-- ==== Sys2Proof/Laws/State.lean ====
section
/-! SUPPORT. One lemma per field per update of the state, and one per derived read that an update leaves alone.
All hold by rfl, so that no later proof unfolds a record update. -/

namespace Sys2Proof.Machine.Laws

/-! ### `setReg` -/

@[simp] theorem setReg_v (s : State) (x : RegIdx) (b : Byte) : (s.setReg x b).v = s.v.set x b := rfl
@[simp] theorem setReg_i (s : State) (x : RegIdx) (b : Byte) : (s.setReg x b).i = s.i := rfl
@[simp] theorem setReg_pc (s : State) (x : RegIdx) (b : Byte) : (s.setReg x b).pc = s.pc := rfl
@[simp] theorem setReg_sp (s : State) (x : RegIdx) (b : Byte) : (s.setReg x b).sp = s.sp := rfl
@[simp] theorem setReg_stack (s : State) (x : RegIdx) (b : Byte) : (s.setReg x b).stack = s.stack := rfl
@[simp] theorem setReg_dt (s : State) (x : RegIdx) (b : Byte) : (s.setReg x b).dt = s.dt := rfl
@[simp] theorem setReg_st (s : State) (x : RegIdx) (b : Byte) : (s.setReg x b).st = s.st := rfl
@[simp] theorem setReg_fb (s : State) (x : RegIdx) (b : Byte) : (s.setReg x b).fb = s.fb := rfl
@[simp] theorem setReg_redraw (s : State) (x : RegIdx) (b : Byte) : (s.setReg x b).redraw = s.redraw := rfl
@[simp] theorem setReg_mem (s : State) (x : RegIdx) (b : Byte) : (s.setReg x b).mem = s.mem := rfl
@[simp] theorem setReg_await (s : State) (x : RegIdx) (b : Byte) : (s.setReg x b).await = s.await := rfl
@[simp] theorem setReg_fault (s : State) (x : RegIdx) (b : Byte) : (s.setReg x b).fault = s.fault := rfl
@[simp] theorem setReg_params (s : State) (x : RegIdx) (b : Byte) : (s.setReg x b).params = s.params := rfl
@[simp] theorem setReg_loadStatus (s : State) (x : RegIdx) (b : Byte) : (s.setReg x b).loadStatus = s.loadStatus := rfl
@[simp] theorem setReg_script (s : State) (x : RegIdx) (b : Byte) : (s.setReg x b).script = s.script := rfl
@[simp] theorem setReg_tick (s : State) (x : RegIdx) (b : Byte) : (s.setReg x b).tick = s.tick := rfl
@[simp] theorem setReg_freshInit (s : State) (x : RegIdx) (b : Byte) : (s.setReg x b).freshInit = s.freshInit := rfl
@[simp] theorem setReg_readByte (s : State) (x : RegIdx) (b : Byte) (a : Nat) : (s.setReg x b).readByte a = s.readByte a := rfl
@[simp] theorem setReg_readWord (s : State) (x : RegIdx) (b : Byte) (a : Nat) : (s.setReg x b).readWord a = s.readWord a := rfl
@[simp] theorem setReg_keys (s : State) (x : RegIdx) (b : Byte) : (s.setReg x b).keys = s.keys := rfl
@[simp] theorem setReg_rand (s : State) (x : RegIdx) (b : Byte) : (s.setReg x b).rand = s.rand := rfl
@[simp] theorem setReg_effAddr (s : State) (x : RegIdx) (b : Byte) (n : Nat) : (s.setReg x b).effAddr n = s.effAddr n := rfl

# # #

The listing above should be transcribed in full, exactly as written.

## Answer for this exercise
-- ==== Sys2Proof/Laws/State.lean ====
section
/-! SUPPORT. One lemma per field per update of the state, and one per derived read that an update leaves alone.
All hold by rfl, so that no later proof unfolds a record update. -/

namespace Sys2Proof.Machine.Laws

/-! ### `setReg` -/

@[simp] theorem setReg_v (s : State) (x : RegIdx) (b : Byte) : (s.setReg x b).v = s.v.set x b := rfl
@[simp] theorem setReg_i (s : State) (x : RegIdx) (b : Byte) : (s.setReg x b).i = s.i := rfl
@[simp] theorem setReg_pc (s : State) (x : RegIdx) (b : Byte) : (s.setReg x b).pc = s.pc := rfl
@[simp] theorem setReg_sp (s : State) (x : RegIdx) (b : Byte) : (s.setReg x b).sp = s.sp := rfl
@[simp] theorem setReg_stack (s : State) (x : RegIdx) (b : Byte) : (s.setReg x b).stack = s.stack := rfl
@[simp] theorem setReg_dt (s : State) (x : RegIdx) (b : Byte) : (s.setReg x b).dt = s.dt := rfl
@[simp] theorem setReg_st (s : State) (x : RegIdx) (b : Byte) : (s.setReg x b).st = s.st := rfl
@[simp] theorem setReg_fb (s : State) (x : RegIdx) (b : Byte) : (s.setReg x b).fb = s.fb := rfl
@[simp] theorem setReg_redraw (s : State) (x : RegIdx) (b : Byte) : (s.setReg x b).redraw = s.redraw := rfl
@[simp] theorem setReg_mem (s : State) (x : RegIdx) (b : Byte) : (s.setReg x b).mem = s.mem := rfl
@[simp] theorem setReg_await (s : State) (x : RegIdx) (b : Byte) : (s.setReg x b).await = s.await := rfl
@[simp] theorem setReg_fault (s : State) (x : RegIdx) (b : Byte) : (s.setReg x b).fault = s.fault := rfl
@[simp] theorem setReg_params (s : State) (x : RegIdx) (b : Byte) : (s.setReg x b).params = s.params := rfl
@[simp] theorem setReg_loadStatus (s : State) (x : RegIdx) (b : Byte) : (s.setReg x b).loadStatus = s.loadStatus := rfl
@[simp] theorem setReg_script (s : State) (x : RegIdx) (b : Byte) : (s.setReg x b).script = s.script := rfl
@[simp] theorem setReg_tick (s : State) (x : RegIdx) (b : Byte) : (s.setReg x b).tick = s.tick := rfl
@[simp] theorem setReg_freshInit (s : State) (x : RegIdx) (b : Byte) : (s.setReg x b).freshInit = s.freshInit := rfl
@[simp] theorem setReg_readByte (s : State) (x : RegIdx) (b : Byte) (a : Nat) : (s.setReg x b).readByte a = s.readByte a := rfl
@[simp] theorem setReg_readWord (s : State) (x : RegIdx) (b : Byte) (a : Nat) : (s.setReg x b).readWord a = s.readWord a := rfl
@[simp] theorem setReg_keys (s : State) (x : RegIdx) (b : Byte) : (s.setReg x b).keys = s.keys := rfl
@[simp] theorem setReg_rand (s : State) (x : RegIdx) (b : Byte) : (s.setReg x b).rand = s.rand := rfl
@[simp] theorem setReg_effAddr (s : State) (x : RegIdx) (b : Byte) (n : Nat) : (s.setReg x b).effAddr n = s.effAddr n := rfl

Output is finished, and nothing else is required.